Hello Paul,
Monday, September 24, 2012, 6:45:46 PM, you wrote:
> The compactor is written to flush batches of docs every 5K bytes and
> then write a header out ever 5M bytes (assuming default batch sizes).
> Its important to remember that this judged against #doc_info{} records
> which don't contain a full doc body. For documents with relatively few
> revisions we're looking at (rough guess) ~100 bytes per record, which
> is going to give us 50K docs per header commit. Seeing as the OP
> mentions lots of attachments this could give us a relatively large gap
> in the file to search for a header.
FWIW, indeed, the last valid header in this compaction DB was written
around 20GB from the end of the file. The easiest way to get CouchDB
up and running at that revision:
Open up the .couch file in a hex editor, search for "db_header" from
the end up.
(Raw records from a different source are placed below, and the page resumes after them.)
/-! ### dispCnt -/

@[simp] theorem dispCnt_pending (s : State) (n off k : Nat) : (dispCnt s n off k).pending = s.pending := rfl
@[simp] theorem dispCnt_now (s : State) (n off k : Nat) : (dispCnt s n off k).now = s.now := rfl
@[simp] theorem dispCnt_ready (s : State) (n off k : Nat) : (dispCnt s n off k).ready = s.ready := rfl
@[simp] theorem dispCnt_laneReady (s : State) (n off k : Nat) : (dispCnt s n off k).laneReady = s.laneReady := rfl
@[simp] theorem dispCnt_mem (s : State) (n off k : Nat) : (dispCnt s n off k).mem = s.mem := rfl
@[simp] theorem dispCnt_plan (s : State) (n off k : Nat) : (dispCnt s n off k).plan = s.plan := rfl
@[simp] theorem dispCnt_ports (s : State) (n off k : Nat) : (dispCnt s n off k).ports = s.ports := rfl
@[simp] theorem dispCnt_hod (s : State) (n off k : Nat) : (dispCnt s n off k).hod = s.hod := rfl
@[simp] theorem dispCnt_stencil (s : State) (n off k : Nat) : (dispCnt s n off k).stencil = s.stencil := rfl
@[simp] theorem dispCnt_cls (s : State) (n off k : Nat) : (dispCnt s n off k).cls = s.cls := rfl
@[simp] theorem dispCnt_egress (s : State) (n off k : Nat) : (dispCnt s n off k).egress = s.egress := rfl
@[simp] theorem dispCnt_core (s : State) (n off k : Nat) : (dispCnt s n off k).core = s.core := rfl
@[simp] theorem dispCnt_table (s : State) (n off k : Nat) : (dispCnt s n off k).table = s.table := rfl
@[simp] theorem dispCnt_hbm (s : State) (n off k : Nat) : (dispCnt s n off k).hbm = s.hbm := rfl
@[simp] theorem dispCnt_span (s : State) (n off k : Nat) : (dispCnt s n off k).span = s.span := rfl
@[simp] theorem dispCnt_time (s : State) (n off k : Nat) : (dispCnt s n off k).time = s.time := rfl
@[simp] theorem dispCnt_fault (s : State) (n off k : Nat) : (dispCnt s n off k).fault = s.fault := rfl
@[simp] theorem dispCnt_host (s : State) (n off k : Nat) : (dispCnt s n off k).host = s.host := rfl
@[simp] theorem dispCnt_kept (s : State) (n off k : Nat) : (dispCnt s n off k).kept = s.kept := rfl
@[simp] theorem dispCnt_svc (s : State) (n off k : Nat) : (dispCnt s n off k).svc = s.svc := rfl
@[simp] theorem dispCnt_power (s : State) (n off k : Nat) : (dispCnt s n off k).power = s.power := rfl
@[simp] theorem dispCnt_log (s : State) (n off k : Nat) : (dispCnt s n off k).log = s.log := rfl
@[simp] theorem dispCnt_pkg (s : State) (n off k : Nat) : (dispCnt s n off k).pkg = s.pkg := rfl
@[simp] theorem dispCnt_out (s : State) (n off k : Nat) : (dispCnt s n off k).out = s.out := rfl
@[simp] theorem dispCnt_free (s : State) (n off k : Nat) : (dispCnt s n off k).free = s.free := rfl

/-! ### tabCnt -/

@[simp] theorem tabCnt_pending (s : State) (off n : Nat) : (tabCnt s off n).pending = s.pending := rfl
@[simp] theorem tabCnt_now (s : State) (off n : Nat) : (tabCnt s off n).now = s.now := rfl
@[simp] theorem tabCnt_ready (s : State) (off n : Nat) : (tabCnt s off n).ready = s.ready := rfl
@[simp] theorem tabCnt_laneReady (s : State) (off n : Nat) : (tabCnt s off n).laneReady = s.laneReady := rfl
@[simp] theorem tabCnt_mem (s : State) (off n : Nat) : (tabCnt s off n).mem = s.mem := rfl
@[simp] theorem tabCnt_plan (s : State) (off n : Nat) : (tabCnt s off n).plan = s.plan := rfl
@[simp] theorem tabCnt_ports (s : State) (off n : Nat) : (tabCnt s off n).ports = s.ports := rfl
@[simp] theorem tabCnt_hod (s : State) (off n : Nat) : (tabCnt s off n).hod = s.hod := rfl
@[simp] theorem tabCnt_stencil (s : State) (off n : Nat) : (tabCnt s off n).stencil = s.stencil := rfl
@[simp] theorem tabCnt_cls (s : State) (off n : Nat) : (tabCnt s off n).cls = s.cls := rfl
@[simp] theorem tabCnt_egress (s : State) (off n : Nat) : (tabCnt s off n).egress = s.egress := rfl
@[simp] theorem tabCnt_core (s : State) (off n : Nat) : (tabCnt s off n).core = s.core := rfl
@[simp] theorem tabCnt_table (s : State) (off n : Nat) : (tabCnt s off n).table = s.table := rfl
@[simp] theorem tabCnt_hbm (s : State) (off n : Nat) : (tabCnt s off n).hbm = s.hbm := rfl
@[simp] theorem tabCnt_span (s : State) (off n : Nat) : (tabCnt s off n).span = s.span := rfl
@[simp] theorem tabCnt_time (s : State) (off n : Nat) : (tabCnt s off n).time = s.time := rfl
@[simp] theorem tabCnt_fault (s : State) (off n : Nat) : (tabCnt s off n).fault = s.fault := rfl
@[simp] theorem tabCnt_host (s : State) (off n : Nat) : (tabCnt s off n).host = s.host := rfl
@[simp] theorem tabCnt_kept (s : State) (off n : Nat) : (tabCnt s off n).kept = s.kept := rfl
@[simp] theorem tabCnt_svc (s : State) (off n : Nat) : (tabCnt s off n).svc = s.svc := rfl
@[simp] theorem tabCnt_power (s : State) (off n : Nat) : (tabCnt s off n).power = s.power := rfl
@[simp] theorem tabCnt_log (s : State) (off n : Nat) : (tabCnt s off n).log = s.log := rfl
@[simp] theorem tabCnt_pkg (s : State) (off n : Nat) : (tabCnt s off n).pkg = s.pkg := rfl
@[simp] theorem tabCnt_out (s : State) (off n : Nat) : (tabCnt s off n).out = s.out := rfl
@[simp] theorem tabCnt_free (s : State) (off n : Nat) : (tabCnt s off n).free = s.free := rfl

/-! ### poolCnt -/

@[simp] theorem poolCnt_pending (s : State) (p off : Nat) : (poolCnt s p off).pending = s.pending := rfl
@[simp] theorem poolCnt_now (s : State) (p off : Nat) : (poolCnt s p off).now = s.now := rfl
@[simp] theorem poolCnt_ready (s : State) (p off : Nat) : (poolCnt s p off).ready = s.ready := rfl
@[simp] theorem poolCnt_laneReady (s : State) (p off : Nat) : (poolCnt s p off).laneReady = s.laneReady := rfl
@[simp] theorem poolCnt_mem (s : State) (p off : Nat) : (poolCnt s p off).mem = s.mem := rfl
@[simp] theorem poolCnt_plan (s : State) (p off : Nat) : (poolCnt s p off).plan = s.plan := rfl
@[simp] theorem poolCnt_ports (s : State) (p off : Nat) : (poolCnt s p off).ports = s.ports := rfl
@[simp] theorem poolCnt_hod (s : State) (p off : Nat) : (poolCnt s p off).hod = s.hod := rfl
@[simp] theorem poolCnt_stencil (s : State) (p off : Nat) : (poolCnt s p off).stencil = s.stencil := rfl
@[simp] theorem poolCnt_cls (s : State) (p off : Nat) : (poolCnt s p off).cls = s.cls := rfl
@[simp] theorem poolCnt_egress (s : State) (p off : Nat) : (poolCnt s p off).egress = s.egress := rfl
@[simp] theorem poolCnt_core (s : State) (p off : Nat) : (poolCnt s p off).core = s.core := rfl
@[simp] theorem poolCnt_table (s : State) (p off : Nat) : (poolCnt s p off).table = s.table := rfl
@[simp] theorem poolCnt_hbm (s : State) (p off : Nat) : (poolCnt s p off).hbm = s.hbm := rfl
@[simp] theorem poolCnt_span (s : State) (p off : Nat) : (poolCnt s p off).span = s.span := rfl
@[simp] theorem poolCnt_time (s : State) (p off : Nat) : (poolCnt s p off).time = s.time := rfl
@[simp] theorem poolCnt_fault (s : State) (p off : Nat) : (poolCnt s p off).fault = s.fault := rfl
@[simp] theorem poolCnt_host (s : State) (p off : Nat) : (poolCnt s p off).host = s.host := rfl
@[simp] theorem poolCnt_kept (s : State) (p off : Nat) : (poolCnt s p off).kept = s.kept := rfl
@[simp] theorem poolCnt_svc (s : State) (p off : Nat) : (poolCnt s p off).svc = s.svc := rfl
@[simp] theorem poolCnt_power (s : State) (p off : Nat) : (poolCnt s p off).power = s.power := rfl
@[simp] theorem poolCnt_log (s : State) (p off : Nat) : (poolCnt s p off).log = s.log := rfl
@[simp] theorem poolCnt_pkg (s : State) (p off : Nat) : (poolCnt s p off).pkg = s.pkg := rfl
@[simp] theorem poolCnt_out (s : State) (p off : Nat) : (poolCnt s p off).out = s.out := rfl
@[simp] theorem poolCnt_free (s : State) (p off : Nat) : (poolCnt s p off).free = s.free := rfl

/-! ### domCnt -/

@[simp] theorem domCnt_pending (s : State) (d off : Nat) : (domCnt s d off).pending = s.pending := rfl
@[simp] theorem domCnt_now (s : State) (d off : Nat) : (domCnt s d off).now = s.now := rfl
@[simp] theorem domCnt_ready (s : State) (d off : Nat) : (domCnt s d off).ready = s.ready := rfl
@[simp] theorem domCnt_laneReady (s : State) (d off : Nat) : (domCnt s d off).laneReady = s.laneReady := rfl
@[simp] theorem domCnt_mem (s : State) (d off : Nat) : (domCnt s d off).mem = s.mem := rfl
@[simp] theorem domCnt_plan (s : State) (d off : Nat) : (domCnt s d off).plan = s.plan := rfl
@[simp] theorem domCnt_ports (s : State) (d off : Nat) : (domCnt s d off).ports = s.ports := rfl
@[simp] theorem domCnt_hod (s : State) (d off : Nat) : (domCnt s d off).hod = s.hod := rfl
@[simp] theorem domCnt_stencil (s : State) (d off : Nat) : (domCnt s d off).stencil = s.stencil := rfl
@[simp] theorem domCnt_cls (s : State) (d off : Nat) : (domCnt s d off).cls = s.cls := rfl
@[simp] theorem domCnt_egress (s : State) (d off : Nat) : (domCnt s d off).egress = s.egress := rfl
@[simp] theorem domCnt_core (s : State) (d off : Nat) : (domCnt s d off).core = s.core := rfl
@[simp] theorem domCnt_table (s : State) (d off : Nat) : (domCnt s d off).table = s.table := rfl
@[simp] theorem domCnt_hbm (s : State) (d off : Nat) : (domCnt s d off).hbm = s.hbm := rfl
@[simp] theorem domCnt_span (s : State) (d off : Nat) : (domCnt s d off).span = s.span := rfl
@[simp] theorem domCnt_time (s : State) (d off : Nat) : (domCnt s d off).time = s.time := rfl
@[simp] theorem domCnt_fault (s : State) (d off : Nat) : (domCnt s d off).fault = s.fault := rfl
@[simp] theorem domCnt_host (s : State) (d off : Nat) : (domCnt s d off).host = s.host := rfl
@[simp] theorem domCnt_kept (s : State) (d off : Nat) : (domCnt s d off).kept = s.kept := rfl
@[simp] theorem domCnt_svc (s : State) (d off : Nat) : (domCnt s d off).svc = s.svc := rfl
@[simp] theorem domCnt_power (s : State) (d off : Nat) : (domCnt s d off).power = s.power := rfl
@[simp] theorem domCnt_log (s : State) (d off : Nat) : (domCnt s d off).log = s.log := rfl
@[simp] theorem domCnt_pkg (s : State) (d off : Nat) : (domCnt s d off).pkg = s.pkg := rfl
@[simp] theorem domCnt_out (s : State) (d off : Nat) : (domCnt s d off).out = s.out := rfl
@[simp] theorem domCnt_free (s : State) (d off : Nat) : (domCnt s d off).free = s.free := rfl

/-! ### modPort -/

@[simp] theorem modPort_pending (s : State) (n : Nat) (f : PortSt → PortSt) : (modPort s n f).pending = s.pending := rfl
@[simp] theorem modPort_now (s : State) (n : Nat) (f : PortSt → PortSt) : (modPort s n f).now = s.now := rfl
@[simp] theorem modPort_ready (s : State) (n : Nat) (f : PortSt → PortSt) : (modPort s n f).ready = s.ready := rfl
@[simp] theorem modPort_laneReady (s : State) (n : Nat) (f : PortSt → PortSt) : (modPort s n f).laneReady = s.laneReady := rfl
@[simp] theorem modPort_mem (s : State) (n : Nat) (f : PortSt → PortSt) : (modPort s n f).mem = s.mem := rfl
@[simp] theorem modPort_cnt (s : State) (n : Nat) (f : PortSt → PortSt) : (modPort s n f).cnt = s.cnt := rfl
@[simp] theorem modPort_plan (s : State) (n : Nat) (f : PortSt → PortSt) : (modPort s n f).plan = s.plan := rfl
@[simp] theorem modPort_hod (s : State) (n : Nat) (f : PortSt → PortSt) : (modPort s n f).hod = s.hod := rfl
@[simp] theorem modPort_stencil (s : State) (n : Nat) (f : PortSt → PortSt) : (modPort s n f).stencil = s.stencil := rfl
@[simp] theorem modPort_cls (s : State) (n : Nat) (f : PortSt → PortSt) : (modPort s n f).cls = s.cls := rfl
@[simp] theorem modPort_egress (s : State) (n : Nat) (f : PortSt → PortSt) : (modPort s n f).egress = s.egress := rfl
@[simp] theorem modPort_core (s : State) (n : Nat) (f : PortSt → PortSt) : (modPort s n f).core = s.core := rfl
@[simp] theorem modPort_table (s : State) (n : Nat) (f : PortSt → PortSt) : (modPort s n f).table = s.table := rfl
@[simp] theorem modPort_hbm (s : State) (n : Nat) (f : PortSt → PortSt) : (modPort s n f).hbm = s.hbm := rfl
@[simp] theorem modPort_span (s : State) (n : Nat) (f : PortSt → PortSt) : (modPort s n f).span = s.span := rfl
@[simp] theorem modPort_time (s : State) (n : Nat) (f : PortSt → PortSt) : (modPort s n f).time = s.time := rfl
@[simp] theorem modPort_fault (s : State) (n : Nat) (f : PortSt → PortSt) : (modPort s n f).fault = s.fault := rfl
@[simp] theorem modPort_host (s : State) (n : Nat) (f : PortSt → PortSt) : (modPort s n f).host = s.host := rfl
@[simp] theorem modPort_kept (s : State) (n : Nat) (f : PortSt → PortSt) : (modPort s n f).kept = s.kept := rfl
@[simp] theorem modPort_svc (s : State) (n : Nat) (f : PortSt → PortSt) : (modPort s n f).svc = s.svc := rfl
@[simp] theorem modPort_power (s : State) (n : Nat) (f : PortSt → PortSt) : (modPort s n f).power = s.power := rfl
@[simp] theorem modPort_log (s : State) (n : Nat) (f : PortSt → PortSt) : (modPort s n f).log = s.log := rfl
@[simp] theorem modPort_pkg (s : State) (n : Nat) (f : PortSt → PortSt) : (modPort s n f).pkg = s.pkg := rfl
@[simp] theorem modPort_out (s : State) (n : Nat) (f : PortSt → PortSt) : (modPort s n f).out = s.out := rfl
@[simp] theorem modPort_free (s : State) (n : Nat) (f : PortSt → PortSt) : (modPort s n f).free = s.free := rfl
Header looks like this, in hex:
01 00 00 00 .... .db_header .... 00 00 03 E8
In-place truncate the file (Linux: truncate -c --size=<bytes>
file.couch) up to the last full header (byte size: position of E8 +
1). Feed it to CouchDB, it should work.
This still leaves me with 20GB of data to resurrect from the dead.
Recover-couchdb hacking ahead. :)
--
Best regards,
Rudi mailto:[email protected]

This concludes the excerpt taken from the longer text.